Only one portion of the data is to be written out: from the line bearing "port that exists goes on. -/" through the line bearing "s.fabricArrives act = act". Write it exactly as it appears.

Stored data
= = =

-- ==== Sys2Proof/Laws/Issue.lean ====
section
/-! SUPPORT. What the shared operations of issue can do: a syllable inside its bundle, an address check that passes or fails, an issue
check that fails, an event of a unit, a packet of a supervisor. -/

namespace Sys2Proof.Machine

/-! ## A syllable in its bundle (R56) -/

/-- Its effect happens where its guard reads 1. -/
theorem issueOp_on {i : Instr} {body : State → State} {s t : State} (h1 : s.issue.active = true)
    (h2 : s.pre.preg (infoOf i).guard = true) (h : body s = t) : issueOp i body s = .next t := by
  unfold issueOp guarded; rw [if_pos h1, if_pos h2, h]

/-- Nothing happens where its guard reads 0. -/
theorem issueOp_off {i : Instr} {body : State → State} {s : State} (h1 : s.issue.active = true)
    (h2 : s.pre.preg (infoOf i).guard = false) : issueOp i body s = .next s := by
  unfold issueOp guarded; rw [if_pos h1, if_neg (by simp [h2])]

/-- Between bundles it is a bundle of its own. -/
theorem issueOp_solo {i : Instr} {body : State → State} {s : State} (h : s.issue.active = false) :
    issueOp i body s = issueWith (fun t => .next (guarded i body t)) s.cur (soloBundle (s.ctx s.cur) i) s := by
  unfold issueOp; rw [if_neg (by simp [h])]

/-- A syllable answers a next state, whatever its operands. -/
theorem issueOp_next (i : Instr) (body : State → State) (s : State) : ∃ t, issueOp i body s = .next t := by
  unfold issueOp
  split
  · exact ⟨_, rfl⟩
  · unfold issueWith
    split
    · exact ⟨_, rfl⟩
    · split <;> exact ⟨_, rfl⟩

/-! ## Address checks and issue checks (R166, R167, R309) -/

/-- With a target the access issues. -/
theorem issueAt_ok {s u : State} {n : Nat} {w : Bool} {e : Except (Nat × Nat) Target} {t : Target} {f : Target → State}
    (h : e = .ok t) (hf : f t = u) : s.issueAt n w e f = u := by subst h; exact hf

/-- A check that fails is recorded with its slot code and address. -/
theorem issueAt_error {s : State} {n : Nat} {w : Bool} {e : Except (Nat × Nat) Target} {c a : Nat} {f : Target → State}
    (h : e = .error (c, a)) : s.issueAt n w e f = s.fail c (slotCode n 0 w) a := by subst h; rfl

/-- The first issue check of a bundle that fails is kept; nothing but the record of the bundle changes. -/
theorem State.raise_eq (s : State) (p : PendCause) :
    s.raise p = s.withIssue { s.issue with raised := some (s.issue.raised.getD p) } := by
  unfold State.raise State.withIssue
  cases h : s.issue.raised with
  | none => rfl
  | some q =>
    show s = { s with issue := { s.issue with raised := some q } }
    rw [← h]

@[simp] theorem State.ctx_raise (s : State) (p : PendCause) (c : Nat) : (s.raise p).ctx c = s.ctx c := by rw [State.raise_eq]; rfl
@[simp] theorem State.ctx_fail (s : State) (a b d c : Nat) : (s.fail a b d).ctx c = s.ctx c := State.ctx_raise _ _ _

/-- The landing of an exposed result: one more entry at the end of the queue of the bundle's context, for a register that is not
fixed. -/
theorem State.landMask_eq (s : State) (d : Dest) (l : Lat) (v m : VWord) (h : d.fixed = false) :
    s.landMask d l v m = s.upd fun x => { x with queue := x.queue ++
      [{ dest := d, value := v, mask := m, left := s.latOf x l, order := s.landedBefore }] } := by
  unfold State.landMask; rw [if_neg (by simp [h])]

/-- A result for a fixed register goes nowhere (R17). -/
theorem State.landMask_fixed (s : State) (d : Dest) (l : Lat) (v m : VWord) (h : d.fixed = true) : s.landMask d l v m = s := if_pos h

/-- Setting a busy bit changes no register. -/
@[simp] theorem Ctx.get_setBusy (x : Ctx) (d e : Dest) : (x.setBusy d).get e = x.get e := by
  unfold Ctx.setBusy; split <;> rfl

/-! ## A bundle and its end (R33, R64, R309) -/

/-- A bundle with no illegal code that nothing holds back runs its operations and ends. -/
theorem issueWith_runs {inner : State → Out} {c : Nat} {b : Bundle} {s t : State} (h1 : lowest (s.illegalCodes (s.ctx c) b) = none)
    (h2 : s.stalls c b = false) (h : inner (s.begin c b) = .next t) : issueWith inner c b s = .next (s.finish c b t) := by
  unfold issueWith; rw [h1]; simp [h2, h]

/-- An illegal bundle traps at decode. -/
theorem issueWith_illegal {inner : State → Out} {c code : Nat} {b : Bundle} {s : State}
    (h : lowest (s.illegalCodes (s.ctx c) b) = some code) : issueWith inner c b s = .next (s.freeze c (plainCause 0x10 code 0) 0) := by
  unfold issueWith; rw [h]

/-- A bundle that must wait only counts a stall. -/
theorem issueWith_stalls {inner : State → Out} {c : Nat} {b : Bundle} {s : State} (h1 : lowest (s.illegalCodes (s.ctx c) b) = none)
    (h2 : s.stalls c b = true) : issueWith inner c b s = .next (s.modCtx c fun x => x.stalled false) := by
  unfold issueWith; rw [h1]; simp [h2]

/-- With a failed check the bundle's effects are dropped. -/
theorem State.finish_raised {s0 s : State} {c : Nat} {b : Bundle} {p : PendCause} (h : s.issue.raised = some p) :
    s0.finish c b s = s0.takeTrap c p 0 := by unfold State.finish; rw [h]

/-- Without one it commits. -/
theorem State.finish_commits {s0 s : State} {c : Nat} {b : Bundle} (h : s.issue.raised = none) : s0.finish c b s = s.commit c b := by
  unfold State.finish; rw [h]

/-- A system-class cause freezes, in every state of the context. -/
theorem State.takeTrap_system {s : State} {c also : Nat} {p : PendCause} (h : 16 ≤ p.cause) : s.takeTrap c p also = s.freeze c p also := by
  unfold State.takeTrap; rw [if_pos h]

/-! ## Events and packets -/

/-- An event of a context that exists goes on. -/
theorem onCtx_of_lt {c : Nat} {t : State} (h : c < 1024) : onCtx c t = .next t := if_pos h
/-- An event of a context that does not exist stops. -/
theorem onCtx_of_ge {c : Nat} {t : State} (h : 1024 ≤ c) : onCtx c t = .fault .noSuchUnit := if_neg (by omega)
/-- An event of a port that exists goes on. -/
theorem onPort_of_lt {p : Nat} {t : State} (h : p < 16) : onPort p t = .next t := if_pos h
/-- An event of a function that exists is its own meaning, in service. -/
theorem onVf_served {v : Nat} {s : State} {f : Out} (h : v ≤ 16) (hs : s.serving = true) : onVf v s f = f := by
  unfold onVf; rw [if_neg (by omega), if_pos hs]
/-- Without service nothing answers. -/
theorem onVf_unserved {v : Nat} {s : State} {f : Out} (h : v ≤ 16) (hs : s.serving = false) : onVf v s f = .next s := by
  unfold onVf; rw [if_neg (by omega), if_neg (by simp [hs])]
/-- In service what needs it acts. -/
theorem State.served_of {s : State} {act : State → State} (h : s.serving = true) : s.served act = act s := if_pos h
/-- A message of the fabric acts in PS0, where the module takes part in the fabric. -/
theorem State.fabricArrives_up {s : State} {act : State → State} (h : s.fabricUp = true) :
    s.fabricArrives act = act { s with pow := { s.pow with ps := 0 } } := if_pos h

/-- What goes through messages acts once they are done: of an access or a job of a context the state is then unchanged. -/
theorem State.viaMessages_done {s : State} {j : Nat × Nat} {l : List (Nat × Nat × Nat × Nat)} {act : State → State} (hj : j.1 < 1024)
    (h : s.messageDone j = true) : s.viaMessages j l act = act s := by
  unfold State.messageDone at h; unfold State.viaMessages
  by_cases hr : s.fab.removed = true
  · rw [if_pos hr]
  · simp only [hr, Bool.false_or, Bool.and_eq_true, Bool.not_eq_eq_eq_not, Bool.not_true] at h
    rw [if_neg hr, if_neg (by rw [h.1]; decide), if_neg (by rw [h.2]; decide), if_pos hj]

/-- It waits while a flit of it is out. -/
theorem State.viaMessage_waits {s : State} {j : Nat × Nat} {cls dst body n : Nat} {act : State → State} (hr : s.fab.removed = false)
    (h : j ∈ s.fab.sent) (ho : s.flitsOut j = true) : s.viaMessage j cls dst body n act = s := by
  unfold State.viaMessage State.viaMessages; simp [hr, h, ho]

/-- It is made where it was not yet. -/
theorem State.viaMessage_sends {s : State} {j : Nat × Nat} {cls dst body n : Nat} {act : State → State} (hr : s.fab.removed = false)
    (h : j ∉ s.fab.sent) : s.viaMessage j cls dst body n act =
      (s.modFab fun f => { f with sent := j :: f.sent }).sendOpen (some j) cls dst body n := by
  unfold State.viaMessage State.viaMessages; simp [hr, h]

/-- The access of a unit acts where its message is done, or where it sends none. -/
theorem State.unitMessage_done {s : State} {c : Nat} {u : MemUnit} {act : State → State} (hc : c < 1024)
    (h : s.unitClass c u = none ∨ s.messageDone (c, u.id) = true) : s.unitMessage c u act = act s := by
  unfold State.unitMessage
  rcases h with h | h
  · rw [h]
  · split
    · exact State.viaMessages_done hc h
    · rfl

/-- An engine operation acts where its messages are done, or where it sends none, and no store that frames show goes before it. -/
theorem State.opMessage_done {s : State} {c : Nat} {o : EngOp} {act : State → State} (hc : c < 1024)
    (h : o.msgClass = none ∨ s.messageDone (c, o.id) = true) (ha : s.opAhead o = false) : s.opMessage c o act = act s := by
  unfold State.opMessage
  rcases h with h | h
  · simp only [h, ite_self]
  · dsimp only
    split
    · rfl
    · simp [State.viaMessages_done hc h, ha]

/-- The number of an operation in flight is the one it was looked up by. -/
theorem Ctx.engOp_id {x : Ctx} {id : Nat} {o : EngOp} (h : x.engOp id = some o) : o.id = id := by
  simpa using List.find?_some h

/-- An operation in flight that may begin, and whose message is done, completes. -/
theorem completing_due {c id : Nat} {q : Engine} {s : State} {f : EngOp → State} {o : EngOp} (hc : c < 1024)
    (h : (s.ctx c).engOp id = some o) (hq : o.engine = q) (hr : (s.ctx c).engReady o = true) (hh : s.opHeld c o = false)
    (hm : o.msgClass = none ∨ s.messageDone (c, id) = true) (ha : s.opAhead o = false) : completing c id q s f = .next (f o) := by
  rw [← Ctx.engOp_id h] at hm
  unfold completing; rw [onCtx_of_lt hc]; simp [h, hq, hr, hh, State.opMessage_done hc hm ha]

/-- A supervisor packet acts where it may. -/
theorem supervisorFor_may {h : PktHdr} {l : List Nat} {s : State} {f : Out} (hm : s.mayAct h l = true) : supervisorFor h l s f = f :=
  if_pos hm
/-- It completes with PRIVILEGE elsewhere. -/
theorem supervisorFor_refused {h : PktHdr} {l : List Nat} {s : State} {f : Out} (hm : s.mayAct h l = false) :
    supervisorFor h l s f = .next (s.complete h 0x16 0) := if_neg (by simp [hm])

/-! ## Scratch within a bundle and a cycle (R182, R199) -/

/-- With no window store of the bundle's context over the bytes, a read takes the scratchpad's. -/
theorem State.slotRead_now {s : State} {a n : Nat} (h : (s.comingStores a n).isEmpty = true) :
    s.slotRead a n = s.scratchRead (coreOf s.cur) a n := if_pos h

/-- With no window access of the bundle's context over the bytes, a store writes the scratchpad. -/
theorem State.slotStore_now {s : State} {a n v : Nat}
    (h : (s.now.units.any fun u => (ownScratch s.cur u).any fun b => decide (b < a + n) && decide (a < b + u.size)) = false) :
    s.slotStore a n v = s.slotWrite (coreOf s.cur) a n v := if_neg (by rw [h]; decide)

/-- Behind such an access the store takes its place in order. -/
theorem State.slotStore_after {s : State} {a n v : Nat}
    (h : (s.now.units.any fun u => (ownScratch s.cur u).any fun b => decide (b < a + n) && decide (a < b + u.size)) = true) :
    s.slotStore a n v = s.addUnit { s.unitOf 4 (.store false) (.ia (windowOf (coreOf s.cur) a)) n with data := v } := if_pos h

/-- Where no slot of the cycle has stored, an engine port reads the scratchpad. -/
theorem State.engineRead_now {s : State} {k a n : Nat} (h : s.unslotted k a n = true) : s.engineRead k a n = s.scratchRead k a n := if_pos h

/-! ## Held writes and write messages (R390, R503) -/

/-- With no migration that holds a write of the front end, nothing is to settle before it reads. -/
theorem State.settleFe_none {s : State} (h : (s.migrations.filter fun m => m.held.any fun w => w.agent == agentFe) = []) : s.settleFe = s := by
  unfold State.settleFe; rw [h]; rfl

/-- No message, no count. -/
@[simp] theorem State.countWrites_zero (s : State) (w : Word) : s.countWrites w 0 = s := rfl

/-- The count of a step rises by the messages that the module sent for it. -/
theorem State.sentWrites_countWrites (s : State) (w : Word) (n : Nat) : (s.countWrites w n).sentWrites w = s.sentWrites w + n := by
  by_cases h : n = 0
  · subst h; rfl
  · unfold State.countWrites; rw [if_neg h]
    show Store.get 0 (Store.put s.fe.tagged _ _) _ = _
    rw [Store.get_put]; simp [State.sentWrites]

end Sys2Proof.Machine
end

= = =

* Result:
/-- An event of a port that exists goes on. -/
theorem onPort_of_lt {p : Nat} {t : State} (h : p < 16) : onPort p t = .next t := if_pos h
/-- An event of a function that exists is its own meaning, in service. -/
theorem onVf_served {v : Nat} {s : State} {f : Out} (h : v ≤ 16) (hs : s.serving = true) : onVf v s f = f := by
  unfold onVf; rw [if_neg (by omega), if_pos hs]
/-- Without service nothing answers. -/
theorem onVf_unserved {v : Nat} {s : State} {f : Out} (h : v ≤ 16) (hs : s.serving = false) : onVf v s f = .next s := by
  unfold onVf; rw [if_neg (by omega), if_neg (by simp [hs])]
/-- In service what needs it acts. -/
theorem State.served_of {s : State} {act : State → State} (h : s.serving = true) : s.served act = act s := if_pos h
/-- A message of the fabric acts in PS0, where the module takes part in the fabric. -/
theorem State.fabricArrives_up {s : State} {act : State → State} (h : s.fabricUp = true) :
    s.fabricArrives act = act { s with pow := { s.pow with ps := 0 } } := if_pos h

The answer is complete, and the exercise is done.